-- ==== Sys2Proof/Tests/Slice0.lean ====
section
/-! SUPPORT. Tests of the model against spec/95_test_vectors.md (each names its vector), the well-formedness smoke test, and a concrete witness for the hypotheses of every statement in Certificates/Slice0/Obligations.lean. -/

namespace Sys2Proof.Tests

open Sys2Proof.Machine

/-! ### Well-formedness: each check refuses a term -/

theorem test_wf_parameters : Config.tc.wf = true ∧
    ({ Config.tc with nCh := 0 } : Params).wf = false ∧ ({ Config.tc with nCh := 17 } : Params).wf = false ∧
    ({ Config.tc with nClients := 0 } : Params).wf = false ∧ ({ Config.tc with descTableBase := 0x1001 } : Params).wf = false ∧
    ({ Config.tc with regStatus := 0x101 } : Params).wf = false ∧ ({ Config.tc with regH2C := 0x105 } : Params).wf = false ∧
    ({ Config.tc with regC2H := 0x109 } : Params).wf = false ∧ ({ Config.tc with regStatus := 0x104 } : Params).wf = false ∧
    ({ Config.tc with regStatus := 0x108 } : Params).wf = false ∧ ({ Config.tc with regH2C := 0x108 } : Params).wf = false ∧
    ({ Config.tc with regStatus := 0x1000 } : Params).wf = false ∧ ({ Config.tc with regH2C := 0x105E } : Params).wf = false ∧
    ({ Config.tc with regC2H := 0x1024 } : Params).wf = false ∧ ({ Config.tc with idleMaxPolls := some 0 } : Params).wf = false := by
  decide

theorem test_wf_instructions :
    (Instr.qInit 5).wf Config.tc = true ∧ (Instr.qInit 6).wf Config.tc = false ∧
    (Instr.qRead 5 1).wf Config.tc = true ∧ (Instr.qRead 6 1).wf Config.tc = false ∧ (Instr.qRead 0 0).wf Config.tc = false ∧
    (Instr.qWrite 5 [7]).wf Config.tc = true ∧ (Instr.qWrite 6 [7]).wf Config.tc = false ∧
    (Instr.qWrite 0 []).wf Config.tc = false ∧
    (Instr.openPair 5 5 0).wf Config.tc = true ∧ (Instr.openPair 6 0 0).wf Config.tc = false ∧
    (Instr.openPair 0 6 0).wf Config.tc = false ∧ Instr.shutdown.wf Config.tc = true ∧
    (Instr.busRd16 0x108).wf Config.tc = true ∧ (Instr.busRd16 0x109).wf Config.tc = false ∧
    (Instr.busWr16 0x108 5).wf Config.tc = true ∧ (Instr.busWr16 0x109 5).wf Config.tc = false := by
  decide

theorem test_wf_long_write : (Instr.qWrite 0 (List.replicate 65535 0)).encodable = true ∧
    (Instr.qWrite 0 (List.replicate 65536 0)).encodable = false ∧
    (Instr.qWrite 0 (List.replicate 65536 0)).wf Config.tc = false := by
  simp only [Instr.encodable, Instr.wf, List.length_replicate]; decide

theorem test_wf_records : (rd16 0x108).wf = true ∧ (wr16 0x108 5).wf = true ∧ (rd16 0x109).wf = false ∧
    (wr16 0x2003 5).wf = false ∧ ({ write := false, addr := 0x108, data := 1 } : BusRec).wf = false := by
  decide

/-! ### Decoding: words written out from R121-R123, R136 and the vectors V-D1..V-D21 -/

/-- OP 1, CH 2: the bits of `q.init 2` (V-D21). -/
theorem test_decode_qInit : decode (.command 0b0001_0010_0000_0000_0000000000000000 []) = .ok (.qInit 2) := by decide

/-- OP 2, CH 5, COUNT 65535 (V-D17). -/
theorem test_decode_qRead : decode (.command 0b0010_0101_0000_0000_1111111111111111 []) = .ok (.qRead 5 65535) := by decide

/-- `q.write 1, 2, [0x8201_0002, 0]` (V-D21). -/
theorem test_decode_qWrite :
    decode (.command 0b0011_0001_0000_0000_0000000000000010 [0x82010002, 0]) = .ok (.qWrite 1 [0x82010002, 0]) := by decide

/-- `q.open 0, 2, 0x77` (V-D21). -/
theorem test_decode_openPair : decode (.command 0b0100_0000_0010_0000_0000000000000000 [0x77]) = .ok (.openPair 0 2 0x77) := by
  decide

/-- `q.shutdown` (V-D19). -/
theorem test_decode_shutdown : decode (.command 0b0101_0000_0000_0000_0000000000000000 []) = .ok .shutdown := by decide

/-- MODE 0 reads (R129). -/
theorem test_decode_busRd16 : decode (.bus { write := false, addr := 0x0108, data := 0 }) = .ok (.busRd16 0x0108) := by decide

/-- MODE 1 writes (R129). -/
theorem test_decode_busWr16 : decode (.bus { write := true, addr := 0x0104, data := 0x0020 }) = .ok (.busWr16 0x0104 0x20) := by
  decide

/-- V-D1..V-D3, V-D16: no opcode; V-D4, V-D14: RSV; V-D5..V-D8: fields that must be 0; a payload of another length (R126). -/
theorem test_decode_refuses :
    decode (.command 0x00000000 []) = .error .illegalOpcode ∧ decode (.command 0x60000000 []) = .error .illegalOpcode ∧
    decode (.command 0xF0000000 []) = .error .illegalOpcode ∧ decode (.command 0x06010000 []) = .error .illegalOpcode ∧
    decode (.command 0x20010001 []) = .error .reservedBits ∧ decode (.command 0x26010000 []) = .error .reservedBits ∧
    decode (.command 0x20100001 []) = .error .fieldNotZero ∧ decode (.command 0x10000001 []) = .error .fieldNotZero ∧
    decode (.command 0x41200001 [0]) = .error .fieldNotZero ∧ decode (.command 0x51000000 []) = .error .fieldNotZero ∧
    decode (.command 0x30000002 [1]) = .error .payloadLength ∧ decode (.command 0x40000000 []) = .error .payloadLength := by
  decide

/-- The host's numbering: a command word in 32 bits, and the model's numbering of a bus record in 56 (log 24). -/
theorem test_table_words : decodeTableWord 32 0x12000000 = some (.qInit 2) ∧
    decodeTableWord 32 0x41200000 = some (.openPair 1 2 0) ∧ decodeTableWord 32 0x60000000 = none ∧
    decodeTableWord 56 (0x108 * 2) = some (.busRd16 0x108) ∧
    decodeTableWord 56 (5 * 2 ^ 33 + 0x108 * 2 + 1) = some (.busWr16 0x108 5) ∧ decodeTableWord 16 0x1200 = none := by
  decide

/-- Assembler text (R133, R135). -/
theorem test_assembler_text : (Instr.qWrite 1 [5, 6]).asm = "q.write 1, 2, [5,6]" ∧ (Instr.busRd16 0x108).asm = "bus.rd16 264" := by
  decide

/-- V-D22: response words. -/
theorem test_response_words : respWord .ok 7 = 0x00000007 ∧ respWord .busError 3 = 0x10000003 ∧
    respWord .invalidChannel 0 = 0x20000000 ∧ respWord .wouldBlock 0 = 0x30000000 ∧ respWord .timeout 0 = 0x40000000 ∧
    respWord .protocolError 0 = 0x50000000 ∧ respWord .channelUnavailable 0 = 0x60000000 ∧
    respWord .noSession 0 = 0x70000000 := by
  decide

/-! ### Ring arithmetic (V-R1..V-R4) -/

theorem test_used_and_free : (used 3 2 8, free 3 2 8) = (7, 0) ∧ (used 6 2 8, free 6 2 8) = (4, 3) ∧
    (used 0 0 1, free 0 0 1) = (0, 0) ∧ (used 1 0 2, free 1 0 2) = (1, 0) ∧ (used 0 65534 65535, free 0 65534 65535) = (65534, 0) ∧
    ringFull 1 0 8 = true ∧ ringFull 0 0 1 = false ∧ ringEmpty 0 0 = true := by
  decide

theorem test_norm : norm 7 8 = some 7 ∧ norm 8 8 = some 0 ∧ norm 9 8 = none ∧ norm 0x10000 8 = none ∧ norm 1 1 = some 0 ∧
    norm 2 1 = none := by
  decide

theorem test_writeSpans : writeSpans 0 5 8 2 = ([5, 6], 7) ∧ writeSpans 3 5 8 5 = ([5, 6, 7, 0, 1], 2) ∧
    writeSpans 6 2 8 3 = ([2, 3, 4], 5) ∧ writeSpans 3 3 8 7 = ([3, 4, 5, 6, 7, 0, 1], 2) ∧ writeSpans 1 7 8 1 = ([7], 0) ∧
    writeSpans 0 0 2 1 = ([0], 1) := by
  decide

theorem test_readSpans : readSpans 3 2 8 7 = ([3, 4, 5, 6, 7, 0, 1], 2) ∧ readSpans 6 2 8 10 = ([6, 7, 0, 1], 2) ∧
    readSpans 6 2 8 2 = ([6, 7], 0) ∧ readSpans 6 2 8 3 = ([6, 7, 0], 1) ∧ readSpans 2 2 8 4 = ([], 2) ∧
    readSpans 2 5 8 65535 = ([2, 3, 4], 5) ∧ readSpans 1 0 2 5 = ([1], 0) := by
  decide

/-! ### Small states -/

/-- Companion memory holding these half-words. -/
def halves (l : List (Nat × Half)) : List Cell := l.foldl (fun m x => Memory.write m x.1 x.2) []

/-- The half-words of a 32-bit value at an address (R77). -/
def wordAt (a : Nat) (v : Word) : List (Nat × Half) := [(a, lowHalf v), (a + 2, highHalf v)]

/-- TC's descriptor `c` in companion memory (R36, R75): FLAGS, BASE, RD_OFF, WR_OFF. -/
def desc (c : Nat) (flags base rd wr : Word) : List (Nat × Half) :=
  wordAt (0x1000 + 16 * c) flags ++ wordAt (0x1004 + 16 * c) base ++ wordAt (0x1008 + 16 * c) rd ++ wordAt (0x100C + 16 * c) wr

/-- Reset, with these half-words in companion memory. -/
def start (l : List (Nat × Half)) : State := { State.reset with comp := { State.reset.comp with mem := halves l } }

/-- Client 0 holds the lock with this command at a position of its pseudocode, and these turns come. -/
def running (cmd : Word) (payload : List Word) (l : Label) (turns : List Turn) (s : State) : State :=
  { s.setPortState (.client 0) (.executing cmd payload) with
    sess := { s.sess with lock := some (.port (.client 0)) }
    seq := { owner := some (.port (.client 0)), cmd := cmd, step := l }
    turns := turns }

=-=-=

- [Action item]
In the data above, start at the line that has "(Instr.qWrite 5 [7]).wf", stop after the line that has "simp only [Instr.encodable, Instr.wf, List.length_replicate];", and print every line in between exactly as it stands.

- [Worked solution]
    (Instr.qWrite 5 [7]).wf Config.tc = true ∧ (Instr.qWrite 6 [7]).wf Config.tc = false ∧
    (Instr.qWrite 0 []).wf Config.tc = false ∧
    (Instr.openPair 5 5 0).wf Config.tc = true ∧ (Instr.openPair 6 0 0).wf Config.tc = false ∧
    (Instr.openPair 0 6 0).wf Config.tc = false ∧ Instr.shutdown.wf Config.tc = true ∧
    (Instr.busRd16 0x108).wf Config.tc = true ∧ (Instr.busRd16 0x109).wf Config.tc = false ∧
    (Instr.busWr16 0x108 5).wf Config.tc = true ∧ (Instr.busWr16 0x109 5).wf Config.tc = false := by
  decide

theorem test_wf_long_write : (Instr.qWrite 0 (List.replicate 65535 0)).encodable = true ∧
    (Instr.qWrite 0 (List.replicate 65536 0)).encodable = false ∧
    (Instr.qWrite 0 (List.replicate 65536 0)).wf Config.tc = false := by
  simp only [Instr.encodable, Instr.wf, List.length_replicate]; decide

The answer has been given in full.